А  Б  В  Г  Д  Е  Ж  З  И  Й  К  Л  М  Н  О  П  Р  С  Т  У  Ф  Х  Ц  Ч  Ш  Щ  Э  Ю  Я  AZ

 

Что Цонерер всегда во мне одобряет – это мой «широкий профессиональный диапазон»; в искусстве он все равно ни черта не смыслит и мой «диапазон» определяет с почти гениальной наивностью, по кассовому успеху. А в нашей профессии он разбирается и хорошо понимает, что я еще лет двадцать могу прохалтурить на уровне тридцати марок и выше. С Мари дело обстоит иначе. Она расстроится и оттого, что я «деградировал как художник», и оттого, что «впал в нищету», хотя я воспринимаю это совсем не так уж трагически. Каждый посторонний – а в этом мире все друг другу посторонние – склонен преувеличивать и плохое и хорошее больше, чем тот, кого это непосредственно касается, будь это счастье или несчастье, невезение в любви или деградация в искусстве. Мне ничуть не трудно показывать хорошие клоунские номера или даже просто фокусы в захудалых зальцах перед домохозяйками-католичками или евангелическими сестрами милосердия. К несчастью, у этих религиозных обществ невозможное представление о гонорарах. Разумеется, какая-нибудь добросердечная председательница такого общества считает, что пятьдесят марок вполне приличная сумма, и, если человеку так платят за двадцать выступлений в месяц, он вполне может прожить. Но когда я ей показываю счет за грим и рассказываю, что для тренировки мне нужен номер в гостинице размером побольше, чем шесть квадратных метров, она, должно быть, думает, что моя любовница обходится дороже царицы Савской. А когда я ей еще объясняю, что живу почти что на одном бульоне, ем только яйца всмятку, котлеты
и помидоры, она начинает креститься и думает, наверно, что я оттого такой тощий, что не ем никаких «питательных» блюд.
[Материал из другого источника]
-- ==== Sys2Proof/Machine/Crusher.lean ====
section
/-! DEFINITION. The Crusher: deliveries (R268, R269), the norm (R260, R261), the update rules (R273 to R278), missed steps
(R279), the KRON refresh (R280 to R282), HELD and LAGGED clipping (R263, R264), the commit of a run's step (R247), emission
(R287, R288, R303), and the writing of checkpoints (R255 to R257). -/

namespace Sys2Proof.Machine

open Sys2Proof

/-! ### Deliveries (R268) -/

/-- Index of a strip of a block: its row and 32 of its columns (R268). -/
def stripIndex (row col : Nat) : Nat := row * 8 + col / 32

/-- The strips of a region. -/
def regionStrips (r : BlockRef) : List Nat :=
  (List.range r.nrows).flatMap fun i => (List.range (ceilDiv r.ncols 32)).map fun j => stripIndex (r.row0 + i) (r.col0 + 32 * j)

/-- Strips of a block's clipped size. -/
def Layer.stripCount (l : Layer) (b : Nat) : Nat := l.blockRows b * ceilDiv (l.blockCols b) 32

/-- The elements of a reduced region, each rounded once to FP32 (R48, R267): index row × 256 + column. -/
def regionElems (c : Coll) (r : BlockRef) : List (Nat × Option W32) :=
  let t := regionDesc r
  t.boxStrips.zipIdx.flatMap fun v =>
    let a := (c.anchors.getD []).getD v.2 0
    (t.lanesIn v.1).map fun l =>
      let x := t.idxAt v.1 l
      let bad := (c.masks.getD v.2 []).getD l false
      let k := convert .fp32 .rne (bit c.control 45) 0 0 (anchoredNum c.a32 a ((c.sums.getD v.2 []).getD l 0) bad)
      ((r.row0 + x.getD 1 0) * 256 + r.col0 + x.getD 0 0, if bad then none else some (BitVec.ofNat 32 k.code))

/-- The gradient of a step in a block's buffers. -/
def CBlock.grad? (c : CBlock) (t : Nat) : Option Gradient := c.grads.find? fun g => g.step = t

/-- The place that the next complete gradient takes (R283). -/
def Pitch.nextOrder (p : Pitch) : Nat := (p.runs.flatMap (·.blocks)).foldl (fun n c => max n c.order) 0 + 1

/-- A region joined to the gradient of its step; `o` is the place of a gradient that it completes. -/
def CBlock.deliver (c : CBlock) (t : Nat) (strips : List Nat) (elems : List (Nat × Option W32)) (full o : Nat) : CBlock :=
  let g := (c.grad? t).getD ⟨t, [], []⟩
  let g := { g with strips := g.strips ++ strips, elems := g.elems ++ elems }
  let done := t = c.step && c.st = .collecting && g.strips.length = full
  { c with
    grads := (c.grads.filter fun x => x.step != t) ++ [g]
    st := if done then .complete else c.st
    order := if done then o else c.order }

/-- Block buffers in use on a die: gradients that are not in the hold area (R266). -/
def Pitch.buffersUsed (p : Pitch) (ldie : Nat) : Nat :=
  (p.runs.map fun r =>
    ((r.owned ldie).map fun c => (c.grads.filter fun g => !(c.st = .held && g.step = c.step)).length).foldl (· + ·) 0).foldl
    (· + ·) 0

/-- The exact square of a finite element in units of 2^−298 (R260); none where it is not finite. -/
def squareUnits (x : Option W32) : Option Nat :=
  x.bind fun x => match f32Num x with
    | .fin _ man exp => some (man * man * 2 ^ (2 * exp + 298).toNat)
    | _ => none

/-- All ones of the 640-bit accumulator. -/
def normMax : Nat := 2 ^ 640 - 1

/-- Squares added into a partial; on saturation it is all ones (R260). -/
def NormPart.add (n : NormPart) (xs : List (Option W32)) : NormPart :=
  xs.foldl (fun n x => match squareUnits x with
    | none => { n with invalid := true }
    | some q => if n.sat || normMax < n.sum + q then { n with sum := normMax, sat := true } else { n with sum := n.sum + q }) n

/-- The partial of a die for a step with more squares. -/
def Run.addSquares (r : Run) (ldie t : Nat) (xs : List (Option W32)) : Run :=
  let old := (r.norms.find? fun n => n.ldie = ldie && n.step = t).getD ⟨ldie, t, 0, false, false, false⟩
  { r with norms := (r.norms.filter fun n => !(n.ldie = ldie && n.step = t)) ++ [old.add xs] }

/-- The die can take a partial for the step: it holds at most 4 that are not sent (R260). -/
def Run.normRoom (r : Run) (ldie t : Nat) : Bool :=
  let mine := r.norms.filter fun n => n.ldie = ldie && !n.sent
  mine.any (fun n => n.step = t) || mine.length < 4

/-- The squares of a block's gradient joined to its die's partial: those of a block that misses the step stay out (R260,
R265). -/
def Run.addNorm (r : Run) (ldie : Nat) (c : CBlock) : Run :=
  r.addSquares ldie c.step ((c.grad? c.step).elim [] fun g => g.elems.map (·.2))

/-- A delivery is written into its block, the die holds a partial for its step, and every contributor completes. -/
def State.acceptDelivery (s : State) (tag : Nat) (c : Coll) (r : BlockRef) (l : Layer) : State :=
  let o := (s.pitch? tag).elim 0 Pitch.nextOrder
  let s := s.updRun tag r.run fun x =>
    (x.updBlock r.layerTag r.block fun b =>
      b.deliver r.step (regionStrips r) (regionElems c r) (l.stripCount r.block) o).addSquares (l.owner r.block) r.step []
  s.endColl tag c (c.outcome 0)

/-- CRUSHER_DELIVERY: a reduced region reaches the owning Crusher (R268). A delivery that must wait leaves the state as it
is; one of a step that an abort has ended is below the block's step (R279). -/
def execCrusherDelivery (tag ident : Nat) (s : State) : Host.Outcome State Fault Refusal :=
  .next (match s.pitch? tag, s.coll? tag ident with
    | some p, some c =>
      let r := parseBlockRef c.dest
      match (p.run? r.run).bind fun x => (x.layer? r.layerTag).bind fun l => (x.block? r.layerTag r.block).map fun b => (x, l, b) with
      | none => s
      | some (x, l, b) =>
        if !(bits c.control 2 2 = 2 && c.full && c.contributors.all (·.rounded)) then s
        else if r.step < b.step || x.aborts.contains (r.layerTag, r.block, r.step) then s.endColl tag c { status := stAborted }
        else if b.step + 4 ≤ r.step then s
        else match b.grad? r.step with
          | some g =>
            if (regionStrips r).any g.strips.contains then s.endColl tag c { status := stBadDescriptor }
            else if x.normRoom (l.owner r.block) r.step then s.acceptDelivery tag c r l else s
          | none =>
            if p.buffersUsed (l.owner r.block) < 64 && x.normRoom (l.owner r.block) r.step then s.acceptDelivery tag c r l
            else s
    | _, _ => s)

/-! ### State areas as the Crusher reads them -/

/-- A byte at a pitch address; one in an uncorrectable unit reads as a free value (notes/assumptions/26.md). -/
def crusherByte (s : State) (p : Pitch) (a : Nat) : Byte :=
  match readByte s p a with
  | .ok b => b
  | .error _ => Config.undefinedByte s.free (a % 2 ^ 22)

/-- An FP32 word at a pitch address. -/
def crusherWord (s : State) (p : Pitch) (a : Nat) : W32 :=
  BitVec.ofNat 32 (number ((List.range 4).map fun i => crusherByte s p (a + i)))

/-- The m × n corner of array `k` of the block whose header is at an address. -/
def readArrayAt (s : State) (p : Pitch) (header k m n : Nat) : List (List W32) :=
  (List.range m).map fun i => (List.range n).map fun j => crusherWord s p (header + 64 + 262144 * k + 1024 * i + 4 * j)

/-! ### Matrices (R278) -/

/-- Columns of a matrix with `n` columns. -/
def transposeMat (n : Nat) (a : List (List W32)) : List (List W32) := (List.range n).map fun j => a.map fun r => r.getD j 0

/-- One output element: ascending k. -/
def dotRow (xs ys : List W32) : W32 := (xs.zip ys).foldl (fun c x => ffma x.1 x.2 c) 0

/-- A · B, where B has `n` columns. -/
def matMul (n : Nat) (a b : List (List W32)) : List (List W32) :=
  let cols := transposeMat n b
  a.map fun r => cols.map fun c => dotRow r c

/-- Element by element. -/
def mapMat2 (f : W32 → W32 → W32) (a b : List (List W32)) : List (List W32) :=
  (a.zip b).map fun r => (r.1.zip r.2).map fun x => f x.1 x.2
def mapMat (f : W32 → W32) (a : List (List W32)) : List (List W32) := a.map fun r => r.map f

/-! ### The step's scalars (R273) -/

/-- The scalars of a step of a layer. -/
structure Scalars where
  lr : W32
  dk : W32
  a : W32
  rc2 : W32
  ob1 : W32
  ob2 : W32
  deriving DecidableEq, Repr

/-- x multiplied `n` times by y, one rounding each. -/
def mulTimes (y : W32) : Nat → W32 → W32
  | 0, x => x
  | n + 1, x => mulTimes y n (fmul x y)

/-- P1 and P2 of a layer after step t (R273). The run may be one step further where its blocks are held (R264). -/
def Layer.products (l : Layer) (u : Rule) (t : Nat) : W32 × W32 :=
  if t + 1 < l.scalarStep then l.before
  else if u.rule = 1 then (mulTimes u.muB1 (t + 1 - l.scalarStep) l.p1, mulTimes u.b2 (t + 1 - l.scalarStep) l.p2) else (l.p1, l.p2)

def scalarsAt (r : Run) (l : Layer) (u : Rule) (t : Nat) : Scalars :=
  let lr := fmul u.lr (scheduleMult r.lr t)
  let p := l.products u t
  { lr := lr
    dk := fadd f32One (f32Negate (fmul lr (fmul u.wd (scheduleMult r.wd t))))
    a := fdiv lr (fadd f32One (f32Negate p.1))
    rc2 := fdiv f32One (fadd f32One (f32Negate p.2))
    ob1 := fadd f32One (f32Negate u.muB1)
    ob2 := fadd f32One (f32Negate u.b2) }

/-- The multiplier that step t of the run uses, if it is written (R263, R264). -/
def Run.mult? (r : Run) (t : Nat) : Option W32 :=
  if r.held then (r.mults.find? fun m => m.1 = t).map (·.2)
  else if t = r.startStep then some r.initMult
  else (r.mults.find? fun m => m.1 + 1 = t).map (·.2)

/-! ### The update rules -/

/-- MOMENTUM on one element: w and mom (R274). -/
def momentumElem (u : Rule) (k : Scalars) (m : W32) (w mom : W32) (g : Option W32) : W32 × W32 :=
  match g with
  | none => (w, mom)
  | some g =>
    let g := fmul g m
    let mom := ffma u.muB1 mom g
    let d := if u.nesterov then ffma u.muB1 mom g else mom
    (ffma (f32Negate k.lr) d (fmul w k.dk), mom)

/-- ADAMW on one element: w, m1 and m2 (R275). -/
def adamwElem (u : Rule) (k : Scalars) (m : W32) (w m1 m2 : W32) (g : Option W32) : W32 × W32 × W32 :=
  match g with
  | none => (w, m1, m2)
  | some g =>
    let g := fmul g m
    let m1 := ffma u.muB1 m1 (fmul k.ob1 g)
    let m2 := ffma u.b2 m2 (fmul k.ob2 (fmul g g))
    let den := fadd (fsqrt (fmul m2 k.rc2)) u.eps
    (ffma (f32Negate k.a) (fdiv m1 den) (fmul w k.dk), m1, m2)

/-- KRON on a block (R276): W, MOM, LSTAT, RSTAT. An invalid element counts as g = +0 (R269). -/
structure KronState where
  w : List (List W32)
  mom : List (List W32)
  lstat : List (List W32)
  rstat : List (List W32)
  deriving DecidableEq, Repr

def kronStep (u : Rule) (k : Scalars) (m : W32) (r c : Nat) (x : KronState) (pl pr : List (List W32))
    (g : List (List (Option W32))) : KronState :=
  let g := g.map fun row => row.map fun e => e.elim 0 fun x => fmul x m
  let gt := transposeMat c g
  let lstat := mapMat2 (fun a b => ffma u.b2 a (fmul k.ob2 b)) x.lstat (matMul r g gt)
  let rstat := mapMat2 (fun a b => ffma u.b2 a (fmul k.ob2 b)) x.rstat (matMul c gt g)
  let mom := mapMat2 (fun a b => ffma u.muB1 a b) x.mom g
  let up := matMul c (matMul c pl mom) pr
  { w := mapMat2 (fun a b => ffma (f32Negate k.lr) a (fmul b k.dk)) up x.w, mom := mom, lstat := lstat, rstat := rstat }

/-! ### The KRON refresh (R280, R281) -/

/-- (S + EPS·I)^(−1/p) by the fixed iteration of R281. -/
def inverseRoot (p : Nat) (eps : W32) (iters n : Nat) (s : List (List W32)) : List (List W32) :=
  let a := s.zipIdx.map fun r => r.1.zipIdx.map fun x => if r.2 = x.2 then fadd x.1 eps else x.1
  let q := (a.flatMap id).foldl (fun q x => ffma x x q) (0 : W32)
  let nf := fsqrt q
  let z := if p = 2 then fsqrt nf else fsqrt (fsqrt nf)
  let zz := fmul z z
  let zp := if p = 2 then zz else fmul zz zz
  let invP : W32 := if p = 2 then 0x3F000000 else 0x3E800000
  let x := diag n (fdiv f32One z)
  let mx := mapMat (fun e => fmul e (fdiv f32One zp)) a
  ((List.range iters).foldl (fun (acc : List (List W32) × List (List W32)) _ =>
    let t := acc.2.zipIdx.map fun r => r.1.zipIdx.map fun e =>
      fmul (fadd (if r.2 = e.2 then f32OfNat (p + 1) else 0) (f32Negate e.1)) invP
    let x := matMul n acc.1 t
    let t2 := if p = 2 then t else matMul n t t
    (x, matMul n t2 (matMul n t2 acc.2))) (x, mx)).1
А если я ей еще расскажу, что все мои излишества состоят в вечерних газетах, сигаретах, игре в «братец-не-сердись», она наверняка решит, что я какой-то жулик. Я уже давно перестал разговаривать с людьми об искусстве и о деньгах. Там, где сталкиваются эти два понятия, ничего путного не выходит: за искусство всегда либо переплачивают, либо недоплачивают. Однажды я видел в английском бродячем цирке клоуна, который как профессионал стоял раз в двадцать, а как артист раз в десять выше меня, но за вечер не зарабатывал и десяти марок. Звали его Джеймс Эллис, ему было под сорок, и, когда я пригласил его поужинать – нам подали яичницу с ветчиной, салат и яблочный пирог, – ему стало нехорошо: он лет десять не ел столько сразу. С тех пор как и познакомился с Джеймсом Эллисом, я уже ни о деньгах, ни об искусстве не разговариваю.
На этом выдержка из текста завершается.